A bright girl, pure and kind enough to accept you and meet you every day at a small clearing that would change you forever.

"The story of my life." I murmured to myself. "You had to pick the one role that hit home the closest, didn't you, you stupid president? Don't you simply understand that I can't risk it? Especially with her." I rest my forehead against the tile wall. "Honestly, what were you thinking? With her here, I'm that much more reluctant to do it. I can't let him come out."

With those thoughts in mind, I turned the shower off and stepped out, wrapping myself in a towel.

"I will not let him come out."

_**Once again sorry for the late update, but life happens, you know? Also in case you weren't sure I put the names last name first name, just to clear that up. That you once again for the reviews, favorites, and alerts, I hope you enjoyed this chapter! **_

_**-LIA**_


	5. Chapter 5

_**You all hate me now. I get it, I understand. My apology, along with a plate full of cookies and churros, is that I'm already done with over half of the next chapter, and a spoiler at the end of this chapter. Once again, I'm sorry.**_

_**-LIA**_

**Chapter 5**

**Kyoko**

_BEEP!_

_BEEP!_

_BEEP!_

I awoke the next morning to the sound of my alarm clock, quickly opening my eyes and stretching out a hand to turn it off. As the sharp beeping stopped, I sat up, rubbing the grogginess from my eyes.

For a moment I forgot where I was as I looked around the unfamiliar room, but then the events of the day before came back. A single smile appeared on my face. Despite being indoors, I could tell that it was going to be a wonderful day. I stood up and rolled up my futon, then headed straight for the bathroom to take a shower. Emerging from my room, I walked straight to the kitchen, only pausing to admire the rising sun and take a deep breath of the crisp morning air.

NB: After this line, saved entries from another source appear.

-- ==== Sys2Proof/Machine/Frames.lean ====
section
/-! DEFINITION. The two frame rows of the opcode table (30_encoding.md rules R76 and R77). A frame is no command: its
row runs when the environment moves the frame on the serial bus, one transfer of 16 bits, most significant first
(20_memory.md rules R54 and R60). The block's state does not change (R61); what the external device does is outside
the block (R52; log entry 5). -/

namespace Sys2Proof.Machine

/-- A write frame is moved on the bus: direction 1, address, parity, payload (R76). -/
def execWriteFrame (address : BitVec 4) (parity : BitVec 1) (payload : Payload) (s : State) :
    Host.Outcome State Fault Refusal :=
  .next (transfer (1#1 ++ address ++ parity ++ payload) s)

/-- A read frame is moved on the bus: direction 0, address, parity, nine zero bits (R77). -/
def execReadFrame (address : BitVec 5) (parity : BitVec 1) (s : State) : Host.Outcome State Fault Refusal :=
  .next (transfer (0#1 ++ address ++ parity ++ 0#9) s)

/-- A bus word with bit 15 = 0 and bits 8:0 not all 0 is moved on the bus. It is a read frame by kind (R79) but not
the read frame of R77, so it has no row in the table; moving it is the same transfer (R54) and changes no state of the
block (R61; log entry 9). -/
def moveOtherFrame (f : Frame) (s : State) : Host.Outcome State Fault Refusal := .next (transfer f s)

end Sys2Proof.Machine
end

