theorem test_hyps_EncrBuildsTheReadFrame : State.reset.cfg.hasReadPath = true := by decide +kernel
theorem test_hyps_DecfReportsTheFields : (decodedFrame 0xA403).dDir = 1#1 ∧ (decodedFrame 0x0201).dDir = 0#1 := by
  decide +kernel
theorem test_hyps_DecfInvertsTheEncoders : State.reset.cfg.hasReadPath = true := by decide +kernel
theorem test_hyps_DecfDetectsOneFlippedBit : popcount 0xA403#16 % 2 = 1 ∧ 0 < 16 ∧ 15 < 16 := by decide +kernel
theorem test_hyps_EncodersMakeWellFormedFrames : State.reset.cfg.hasReadPath = true := by decide +kernel
/-- Each clause; for buck control at the least shift that moves fsoMode off the enable bits, and at the greatest. -/
theorem test_hyps_PackedFieldsReadBackFromTheLayouts :
    DeviceRegister.buck1Current ∈ packedFor (.pkbc 3 0xFF) ∧ DeviceRegister.buck2Current ∈ packedFor (.pkbc 4 0x100)
      ∧ DeviceRegister.offTime ∈ packedFor (.pkot 31 32) ∧ DeviceRegister.thermalRecovery ∈ packedFor (.pktr 1 2 0xFF)
      ∧ DeviceRegister.buckControl ∈ packedFor (.pkct 7 1 2)
      ∧ 2 ≤ (State.resetWith (shift 2 (by decide))).cfg.fsoShift
      ∧ 2 ≤ (State.resetWith (shift 7 (by decide))).cfg.fsoShift := by decide +kernel
theorem test_hyps_CodecAndPackerArePure :
    isCodecOrPacker (.encr 1) = true ∧ isReserved Config.cfg0 (.encr 1) = false ∧ State.reset.cfg = Config.cfg0
      ∧ isCodecOrPacker (.pktr 0 0 0) = true ∧ isReserved noReadPath (.pktr 0 0 0) = false := by decide +kernel
/-- ENCW with `A` 16 and 0, `B` 1024 and 0 (V-W10), and two values of the unused port. -/
theorem test_hyps_OperandBitsOutsideFieldsAreIgnored :
    (16#16).toNat % 2 ^ (usedBits 0x1#4).1 = (0#16).toNat % 2 ^ (usedBits 0x1#4).1
      ∧ (0x400#16).toNat % 2 ^ (usedBits 0x1#4).2.1 = (0#16).toNat % 2 ^ (usedBits 0x1#4).2.1
      ∧ (0xFFFF#16).toNat % 2 ^ (usedBits 0x1#4).2.2 = (0#16).toNat % 2 ^ (usedBits 0x1#4).2.2 := by decide +kernel
theorem test_hyps_CalStoresTheMeans : State.reset.cfg.numerics = .exact ∧ 1#16 ≠ 0#16 ∧ 0xFFFF#16 ≠ 0#16 := by
  decide +kernel
theorem test_hyps_SposAnswersTheCentroid : State.reset.cfg.numerics = .exact := by decide +kernel
theorem test_hyps_SliderCompletesUnderEveryNumerics : 1#16 ≠ 0#16 := by decide
theorem test_hyps_PositionsLieInTheUnitInterval : (idle 0 [100, 50, 100]).cfg.numerics = .exact := by decide +kernel
theorem test_hyps_NoTouchExactlyWhenNoPadCrosses : (idle 0 [70, 70, 70]).cfg.numerics = .exact := by decide +kernel
/-- V-S2, and V-S6 at the last pad. -/
theorem test_hyps_OneCrossingPadGivesItsPosition :
    ((idle 0 [100, 50, 100]).cfg.numerics = .exact ∧ 1 < (idle 0 [100, 50, 100]).cfg.padCount
      ∧ padReading (idle 0 [100, 50, 100]) 1 < padThreshold (idle 0 [100, 50, 100]) 1
      ∧ ∀ j < (idle 0 [100, 50, 100]).cfg.padCount, j ≠ 1 →
          padThreshold (idle 0 [100, 50, 100]) j ≤ padReading (idle 0 [100, 50, 100]) j)
    ∧ padReading (idle 0 [100, 100, 69]) 2 < padThreshold (idle 0 [100, 100, 69]) 2
      ∧ ∀ j < (idle 0 [100, 100, 69]).cfg.padCount, j ≠ 2 →
          padThreshold (idle 0 [100, 100, 69]) j ≤ padReading (idle 0 [100, 100, 69]) j := by decide +kernel
/-- Pads 1 and 2 of three; and V-S7. -/
theorem test_hyps_EqualWeightsGiveTheMiddle :
    ((idle 0 [100, 60, 60]).cfg.numerics = .exact ∧ 1 < (idle 0 [100, 60, 60]).cfg.padCount
      ∧ 2 < (idle 0 [100, 60, 60]).cfg.padCount ∧ 1 ≠ 2 ∧ 0 < padWeight (idle 0 [100, 60, 60]) 1
      ∧ padWeight (idle 0 [100, 60, 60]) 1 = padWeight (idle 0 [100, 60, 60]) 2
      ∧ ∀ k < (idle 0 [100, 60, 60]).cfg.padCount, k ≠ 1 → k ≠ 2 → padWeight (idle 0 [100, 60, 60]) k = 0)
    ∧ (0 : ℚ) < 20 ∧ ∀ i < (idle 0 [50, 50, 50]).cfg.padCount, padWeight (idle 0 [50, 50, 50]) i = 20 := by
  decide +kernel
/-- Weights 10, 20 (V-S3) and twice as much. -/
theorem test_hyps_PositionDependsOnWeightRatios :
    (idle 0 [60, 50, 100]).cfg.numerics = .exact ∧ (idle 0 [60, 50, 100]).cfg = (idle 0 [50, 30, 100]).cfg
      ∧ (0 : ℚ) < 2 ∧ ∀ i < (idle 0 [60, 50, 100]).cfg.padCount,
          padWeight (idle 0 [50, 30, 100]) i = 2 * padWeight (idle 0 [60, 50, 100]) i := by decide +kernel
theorem test_hyps_NoTouchUncalibratedOrFullDrop :
    (State.reset.cfg.numerics = .exact ∧ ∀ x ∈ State.reset.blk.baseline, x = 0)
    ∧ (mk fullDrop calibrated100 0 [0, 0, 0]).cfg.numerics = .exact
      ∧ (mk fullDrop calibrated100 0 [0, 0, 0]).cfg.dropFraction = 1 := by decide +kernel
/-- One millisecond before the interval has passed. -/
theorem test_hyps_EarlyPollIsANoOp : (moving 1019 []).blk.haveAccept = true
    ∧ ((moving 1019 []).now - (moving 1019 []).blk.lastAccept).toNat < (moving 1019 []).cfg.sampleIntervalMs := by
  decide +kernel
/-- No poll accepted yet; exactly the interval (D36); one millisecond less. -/
theorem test_hyps_PollIsAcceptedWhenDue : (idle 0 []).blk.haveAccept = false
    ∧ (moving 1020 []).cfg.sampleIntervalMs ≤ ((moving 1020 []).now - (moving 1020 []).blk.lastAccept).toNat
    ∧ ((moving 1019 []).blk.haveAccept = true
      ∧ ((moving 1019 []).now - (moving 1019 []).blk.lastAccept).toNat < (moving 1019 []).cfg.sampleIntervalMs) := by
  decide +kernel
/-- G1, the polls at 1000 and 1030. -/
theorem test_hyps_IdlePollStartsAGesture :
    ((idle 1000 [100, 100, 100]).blk.haveAccept = false ∧ (idle 1000 [100, 100, 100]).blk.gstate = .idle
      ∧ (positionSample (idle 1000 [100, 100, 100])).1 = .noTouch)
    ∧ (idle 1030 [100, 50, 100]).blk.haveAccept = false ∧ (idle 1030 [100, 50, 100]).blk.gstate = .idle
      ∧ (positionSample (idle 1030 [100, 50, 100])).1 = .position (1 / 2) := by decide +kernel
/-- Exactly the interval after the last sample; and, with no interval, at the same time (G4). -/
theorem test_hyps_ActivePollReportsMotion :
    ((moving 1020 [100, 60, 60]).cfg.numerics = .exact
      ∧ (moving 1020 [100, 60, 60]).cfg.sampleIntervalMs
          ≤ ((moving 1020 [100, 60, 60]).now - (moving 1020 [100, 60, 60]).blk.lastAccept).toNat
      ∧ (moving 1020 [100, 60, 60]).blk.gstate = .active
      ∧ (positionSample (moving 1020 [100, 60, 60])).1 = .position (3 / 4)
      ∧ (moving 1020 [100, 60, 60]).now ≠ (moving 1020 [100, 60, 60]).blk.prevTime)
    ∧ (mk zeroInterval (active (1 / 2) (1 / 2) 500 500 500) 500 [100, 100, 50]).cfg.sampleIntervalMs
        ≤ ((mk zeroInterval (active (1 / 2) (1 / 2) 500 500 500) 500 [100, 100, 50]).now
            - (mk zeroInterval (active (1 / 2) (1 / 2) 500 500 500) 500 [100, 100, 50]).blk.lastAccept).toNat
      ∧ (positionSample (mk zeroInterval (active (1 / 2) (1 / 2) 500 500 500) 500 [100, 100, 50])).1 = .position 1
      ∧ (mk zeroInterval (active (1 / 2) (1 / 2) 500 500 500) 500 [100, 100, 50]).now
          = (mk zeroInterval (active (1 / 2) (1 / 2) 500 500 500) 500 [100, 100, 50]).blk.prevTime := by
  decide +kernel
/-- G1's release, and G4's with `dt_ms = 0`. -/
theorem test_hyps_ReleasePollReportsTheGesture :
    ((moving 1020 [100, 100, 100]).cfg.numerics = .exact
      ∧ (moving 1020 [100, 100, 100]).cfg.sampleIntervalMs
          ≤ ((moving 1020 [100, 100, 100]).now - (moving 1020 [100, 100, 100]).blk.lastAccept).toNat
      ∧ (moving 1020 [100, 100, 100]).blk.gstate = .active
      ∧ (positionSample (moving 1020 [100, 100, 100])).1 = .noTouch
      ∧ (moving 1020 [100, 100, 100]).now ≠ (moving 1020 [100, 100, 100]).blk.startTime)
    ∧ (positionSample (mk zeroInterval (active (1 / 2) (1 / 2) 500 500 500) 500 [100, 100, 100])).1 = .noTouch
      ∧ (mk zeroInterval (active (1 / 2) (1 / 2) 500 500 500) 500 [100, 100, 100]).now
          = (mk zeroInterval (active (1 / 2) (1 / 2) 500 500 500) 500 [100, 100, 100]).blk.startTime := by
  decide +kernel
/-- Forward to 3/4, backward to 0, and no move; the first two report an event. -/
theorem test_hyps_MotionDirectionIsTheSign :
    (moving 1020 []).cfg.numerics = .exact
      ∧ (moving 1020 []).cfg.sampleIntervalMs ≤ ((moving 1020 []).now - (moving 1020 []).blk.lastAccept).toNat
      ∧ (moving 1020 []).blk.gstate = .active
      ∧ ((positionSample (moving 1020 [100, 60, 60])).1 = .position (3 / 4)
        ∧ (response? .poll (moving 1020 [100, 60, 60])).map (·.kind) = some 0b01#2)
      ∧ ((positionSample (moving 1020 [50, 100, 100])).1 = .position 0
        ∧ (response? .poll (moving 1020 [50, 100, 100])).map (·.kind) = some 0b01#2)
      ∧ (positionSample (moving 1020 [100, 50, 100])).1 = .position (1 / 2)
      ∧ (moving 1020 [100, 50, 100]).blk.prevPos = 1 / 2 := by decide +kernel
theorem test_hyps_DeadzoneAboveOneSilencesEvents : 1 < (State.resetWith silent).cfg.deadzone := by decide +kernel
theorem test_hyps_SecondPollWithinTheIntervalIsANoOp : (idle 1000 []).blk.haveAccept = false
    ∧ ((1019 : Time) - (idle 1000 []).now).toNat < (idle 1000 []).cfg.sampleIntervalMs := by decide +kernel
theorem test_hyps_ActivePollDtIsAtLeastTheInterval : Inv (moving 1020 []) ∧ 0 < (moving 1020 []).cfg.sampleIntervalMs
    ∧ (moving 1020 []).blk.gstate = .active ∧ pollAccepted (moving 1020 []) = true :=
  ⟨⟨by decide +kernel, by decide +kernel, by decide +kernel⟩, by decide +kernel⟩
/-- A NOW that has wrapped: 2^32 - 10 ms, then 2^32 + 10 ms. -/
theorem test_hyps_AcceptanceFollowsRealTime :
    (mk Config.cfg0 (active 0 0 0 0 0xFFFFFFF6) 10 []).blk.haveAccept = true
      ∧ (mk Config.cfg0 (active 0 0 0 0 0xFFFFFFF6) 10 []).blk.lastAccept = BitVec.ofNat 32 (2 ^ 32 - 10)
      ∧ (mk Config.cfg0 (active 0 0 0 0 0xFFFFFFF6) 10 []).now = BitVec.ofNat 32 (2 ^ 32 + 10)
      ∧ 2 ^ 32 - 10 ≤ 2 ^ 32 + 10 ∧ 2 ^ 32 + 10 - (2 ^ 32 - 10) < 2 ^ 32 := by decide +kernel
theorem test_hyps_RdstReadsTheStatusWord : 4 ≤ 4 ∧ 4 ≤ 15 := by decide
theorem test_hyps_ReservedCodesRaiseIllegalCmd : (State.resetWith noReadPath).cfg.hasReadPath = false
    ∧ isReserved noReadPath (decodeCommand (commandWord 0x2#4 0 0 0)) = true
    ∧ isReserved Config.cfg0 (decodeCommand (commandWord 0xC#4 0 0 0)) = true
    ∧ isReserved Config.cfg0 (decodeCommand (commandWord 0xB#4 0 0 0)) = false := by decide +kernel
theorem test_hyps_NoOperationStops :
    (withPort State.reset [.command 0 0xB_0000_0000_0000, .reset]).port
      = .command 0 0xB_0000_0000_0000 :: [.reset] := rfl
theorem test_hyps_OnlyTheListedConditionsRaise :
    (withPort State.reset [.command 0 0x8_0000_0007_0000]).port = [.command 0 0x8_0000_0007_0000]
      ∧ (withPort State.reset [.frame 0x0001]).port = [.frame 0x0001]
      ∧ State.reset.port = [] ∧ ∃ t, step State.reset = .next t :=
  ⟨rfl, rfl, rfl, ⟨_, rfl⟩⟩
theorem test_hyps_FlagsStaySetUntilReset :
    PortEvent.reset ∉ (withPort State.reset [.command 0 0, .command 0 0x8_0000_0000_0000]).port
      ∧ ∃ t, Host.Core.run Sys2Proof.core 2 (withPort State.reset [.command 0 0, .command 0 0x8_0000_0000_0000])
          = .next t := ⟨by decide +kernel, ⟨_, rfl⟩⟩
/-- A step that calibrates, and a step whose accepted poll moves the rate limiter. -/
theorem test_hyps_OnlyTheNamedCommandsWriteTheBlock :
    (∃ t, step (withPort State.reset [.command 0 0x8_0000_0000_0001]) = .next t
      ∧ t.blk.calibrated ≠ State.reset.blk.calibrated)
    ∧ ∃ t, step (withPort (idle 0 [100, 100, 100]) [.command 5 0xA_0000_0000_0000]) = .next t
      ∧ t.blk.haveAccept ≠ (idle 0 [100, 100, 100]).blk.haveAccept :=
  ⟨⟨_, rfl, by decide⟩, ⟨_, rfl, by decide +kernel⟩⟩
theorem test_hyps_ResetInputRestoresTheBlock :
    (withPort (moving 0 []) [.reset]).port = [.reset]
      ∧ ∃ t, step (withPort (moving 0 []) [.reset]) = .next t
          ∧ (moving 0 []).blk.calibrated = true ∧ t.blk.calibrated = false := ⟨rfl, ⟨_, rfl, rfl, rfl⟩⟩
/-- A frame of the table, and one that has no row. -/
theorem test_hyps_FramesGoOutMsbFirst : (withPort State.reset [.frame 0xA403]).port = [.frame 0xA403]
    ∧ (withPort State.reset [.frame 0x0001]).port = [.frame 0x0001] := ⟨rfl, rfl⟩
theorem test_hyps_TransfersAreBracketed : decode (.frame 0xA403) = .ok (.writeFrame 4 1 3)
    ∧ decode (.frame 0x7C00) = .ok (.readFrame 31 0)
    ∧ (withPort State.reset [.frame 0x0001]).port = [.frame 0x0001] := ⟨rfl, rfl, rfl⟩
theorem test_hyps_FrameBytesAreHighByteFirst : ([] : List Byte).length ≠ 2 ∧ ([1, 2, 3] : List Byte).length ≠ 2 := by
  decide
theorem test_hyps_DecodingFollowsTheTable : decode (.command 0) = .ok (.reserved0 0 0 0)
    ∧ opTable[11]? = some ⟨52, 0xf000000000000, 0x0⟩
    ∧ decode (.frame 0x0001) = .error .readFrameReservedBits := ⟨rfl, rfl, rfl⟩
theorem test_hyps_StepRunsTheDecodedInstruction :
    (withPort State.reset [.command 7 0xB_0000_0000_0000]).port = [.command 7 0xB_0000_0000_0000]
      ∧ decode (.command 0xB_0000_0000_0000) = .ok .rdst
      ∧ (withPort State.reset [.frame 0xA403]).port = [.frame 0xA403]
      ∧ decode (.frame 0xA403) = .ok (.writeFrame 4 1 3)
      ∧ (withPort State.reset [.frame 0x0001]).port = [.frame 0x0001]
      ∧ decode (.frame 0x0001) = .error .readFrameReservedBits ∧ State.reset.port = [] :=
  ⟨rfl, rfl, rfl, rfl, rfl, rfl, rfl⟩
theorem test_hyps_StepKeepsInv : Inv (withPort (moving 0 [100, 60, 60]) [.command 1020 0xA_0000_0000_0000])
    ∧ ∃ t, step (withPort (moving 0 [100, 60, 60]) [.command 1020 0xA_0000_0000_0000]) = .next t :=
  ⟨⟨by decide +kernel, by decide +kernel, by decide +kernel⟩, ⟨_, rfl⟩⟩
theorem test_hyps_StepKeepsExactInv : ExactInv (withPort (moving 0 [100, 60, 60]) [.command 1020 0xA_0000_0000_0000])
    ∧ ∃ t, step (withPort (moving 0 [100, 60, 60]) [.command 1020 0xA_0000_0000_0000]) = .next t :=
  ⟨⟨by decide +kernel, by decide +kernel, by decide +kernel, by decide +kernel, by decide +kernel⟩, ⟨_, rfl⟩⟩
theorem test_hyps_ResetHasTheInvariants : Config.cfg0.numerics = .exact := by decide +kernel
theorem test_hyps_ConfigurationIsStaticAndOutputUnread :
    ∃ t, step (withPort State.reset [.command 0 0xB_0000_0000_0000]) = .next t := ⟨_, rfl⟩
theorem test_hyps_OnlyPollReadsNow : Instr.spos ≠ .poll ∧ ∃ t, exec .spos (idle 0 [100, 50, 100]) = .next t :=
  ⟨by decide, ⟨_, rfl⟩⟩
/-- Two idle machines with different gesture registers. -/
theorem test_hyps_IdleGestureRegistersAreUnread :
    SameInUse (withPort (idle 0 []) [.command 0 0xA_0000_0000_0000])
        (withPort (mk Config.cfg0 { calibrated100 with startPos := 1, prevTime := 9 } 0 [])
          [.command 0 0xA_0000_0000_0000])
      ∧ withPort (idle 0 []) [.command 0 0xA_0000_0000_0000]
        ≠ withPort (mk Config.cfg0 { calibrated100 with startPos := 1, prevTime := 9 } 0 [])
          [.command 0 0xA_0000_0000_0000]
      ∧ ∃ t, step (withPort (idle 0 []) [.command 0 0xA_0000_0000_0000]) = .next t :=
  ⟨by unfold SameInUse; decide +kernel, by decide +kernel, ⟨_, rfl⟩⟩
/-- The boot order of R232: CAL, then SPOS; and the SPOS itself, on a calibrated block. -/
theorem test_hyps_BootOrderMeansCalibrated :
    (calibratesFirst false [.command 0 0x8_0000_0000_0001, .command 0 0x9_0000_0000_0000] = true
      ∧ ∃ t, step (withPort State.reset [.command 0 0x8_0000_0000_0001, .command 0 0x9_0000_0000_0000]) = .next t)
    ∧ calibratesFirst (idle 0 []).blk.calibrated [.command 0 0x9_0000_0000_0000] = true
      ∧ bootRole (decodeCommand 0x9_0000_0000_0000) = .samples
      ∧ ∃ t, step (withPort (idle 0 []) [.command 0 0x9_0000_0000_0000]) = .next t :=
  ⟨⟨by decide +kernel, ⟨_, rfl⟩⟩, by decide +kernel, by decide +kernel, ⟨_, rfl⟩⟩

Once arriving at the kitchen, I took off my jacket and hung it up on the coat rack at the entrance and put on a white apron, then went to work on making breakfast.

_Just a pinch of salt,_ I thought, carefully adding the said ingredient onto the broiled fish as it cooked.

"That smells delicious." Said a voice behind me.

So focused had I been in making breakfast, I almost jumped when I heard someone interrupt the little bubble I had been in. But when I turned around, I saw that it was only Tsuruga-san standing by the doorway.

"Ah, good morning Tsuruga-san!" I said, smiling brightly.

"Good morning." He answered, returning the smile with one of his own.

"Breakfast will be ready in a few minutes, so um . . ." I trailed off, not quite sure what I should say after that. Thankfully Tsuruga-san was never at a miss for words.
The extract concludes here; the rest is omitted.